Trustworthy savings calculations are critical to convincing investors in energy efficiency projects of the benefit and cost-effectiveness of such investments and their ability to replace or defer supply-side capital investments. However, today's methods for measurement and verification (M&V) of energy savings constitute a significant portion of the total costs of efficiency projects. They also require time-consuming data acquisition and often do not deliver results until years after the program period has ended. A spectrum of savings calculation approaches are used, with some relying more heavily on measured data and others relying more heavily on estimated, modeled, or stipulated data.
The rising availability of "smart" meters, combined with new analytical approaches to quantifying savings, has opened the door to conducting M&V more quickly and at lower cost, with comparable or improved accuracy.
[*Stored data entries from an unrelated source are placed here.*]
/-- CALL pushes the next op's index and goes to its target, RET pops and goes there, JUMP goes to its target. At a CALL op with
fewer than 16 entries on the op stack the thread continues at the target and the stack has the index of the next op on top; at a
RET op with an entry it continues at that index and the entry is gone; at a JUMP op it continues at the target and the stack is
as it was. A deckle's program counter and stack are read after the op. (Formalises R265.) -/
def Obligations.CallRetAndJumpFollowTheOpStack : Prop :=
  (∀ dt d s o, AtOp dt d s o → o.code = 0x23 → (getDk s d).thr.os.length < 16 →
    ∃ t, exec (.opCall dt d) s = .next t ∧ (getDk t d).thr.ip = o.b % 2 ^ 17 ∧
      (getDk t d).thr.os = ((getDk s d).thr.ip + 1, (getDk s d).thr.depth) :: (getDk s d).thr.os) ∧
  (∀ dt d s o r e l, AtOp dt d s o → o.code = 0x24 → (getDk s d).thr.os = (r, e) :: l →
    ∃ t, exec (.opRet dt d) s = .next t ∧ (getDk t d).thr.ip = r ∧ (getDk t d).thr.os = l) ∧
  (∀ dt d s o, AtOp dt d s o → o.code = 0x22 →
    ∃ t, exec (.opJump dt d) s = .next t ∧ (getDk t d).thr.ip = o.b % 2 ^ 17 ∧ (getDk t d).thr.os = (getDk s d).thr.os)

/-- A start event at a PLAYING or FROZEN generator is only counted in MISSED, which READ reports; equal start ticks start once.
A start event at a generator that plays or is frozen changes nothing but MISSED, which rises by 1; a second start event with the
same tick at a generator that is neither leaves it as the first did; AUX READ reports MISSED. (Formalises R455.) -/
def Obligations.AuxStartEventsWhileBusyAreCounted : Prop :=
  (∀ s n t a, auxSync (now s) (getAux s n) = a → (a.st = .playing ∨ a.st = .frozen) →
    auxStartAt s n t = setAux s n { a with missed := a.missed + 1 }) ∧
  (∀ s n t a, auxSync (now s) (getAux s n) = a → (a.st = .idle ∨ a.st = .ended) → getAux (auxStartAt (auxStartAt s n t) n t) n = getAux (auxStartAt s n t) n) ∧
  (∀ h n s s0 d a r, begun h s = s0 → ownUnit s0 h .aux n = .ok d → r = modAux s0 n (auxSync (now s0)) → getAux r n = a →
    Replies (.auxRead h n) (readForm "AUX") h s r []
      [w "OK", w "AUX", dTok d, uTok .aux n, kw "STATE" a.st.name, kn "ENTRY" a.ent, kv "SPAN" (spanAtoms a.cfg.span),
       kw "RELAY" (if a.relay then "CLOSED" else "OPEN"), kn "MISSED" a.missed, kt "TB" (now s0)])

/-- A deckle counter rises by what it counts, stops at the largest value of its width, and moves no other counter. Adding n to
counter i of a deckle leaves the sum there, or the largest value of its width where the sum is greater; every other counter and
everything else of the deckle are as they were. (Rests on 20_observation.) -/
def Obligations.CountersRiseAndStopAtTheirLargestValue : Prop :=
  ∀ k i n m b, (cntWidth[i]?).getD 64 = b → tget k.cnt i 0 < 2 ^ b →
    tget (cntAdd k i n).cnt i 0 = (if tget k.cnt i 0 + n < 2 ^ b then tget k.cnt i 0 + n else 2 ^ b - 1) ∧
    (m ≠ i → tget (cntAdd k i n).cnt m 0 = tget k.cnt m 0) ∧ { cntAdd k i n with cnt := k.cnt } = k

/-- A number written to a memory reads back, and every byte outside it keeps its value. After the n bytes of a number are
written at an address, the n bytes there read as that number modulo 256 to the n, and each byte at another address reads as
before; a copy makes the bytes of its destination those of its source, a zeroed range reads 0, and neither changes a byte
elsewhere. (Rests on 14_vat_and_pad_banks.) -/
def Obligations.MemoryReadsBackWhatWasWritten : Prop :=
  (∀ m a n v, mnum (mputNum m a n v) a n = v % 256 ^ n) ∧
  (∀ m a n v b, (b < a ∨ a + n ≤ b) → mget (mputNum m a n v) b = mget m b) ∧
  (∀ m bs a i, mget (mput m a bs) i = if a ≤ i ∧ i < a + bs.length then bs.getD (i - a) 0 else mget m i) ∧
  (∀ m a n b, mget (mzero m a n) b = if a ≤ b ∧ b < a + n then 0 else mget m b) ∧
  (∀ m src a n b i, Memory.wf src → mget (mcopy m src a n b) i = if b ≤ i ∧ i < b + n then mget src (a + (i - b)) else mget m i)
Energy management and information systems (EMIS) technologies, not only enable significant site energy savings, but are also beginning to offer M&V capabilities. This paper expands recent analyses [Price et al. 2013; Granderson and Price 2014; J. Granderson et al. 2015] of public-domain whole-building M&V methods, focusing on more novel baseline modeling approaches that leverage interval meter data using a larger set of buildings.
We present a testing procedure and metrics to assess the performance of whole-building M&V methods. We then illustrate the test procedure by evaluating the accuracy of ten baseline energy use models, against measured data from 537 buildings. We also provide conclusions regarding the accuracy, cost, and time trade-offs between more traditional M&V, and these emerging automated methods. Finally we discuss the potential evolution of M&V to better support the energy efficiency industry through low-cost approaches, and the long-term agenda for validation of building energy analytics.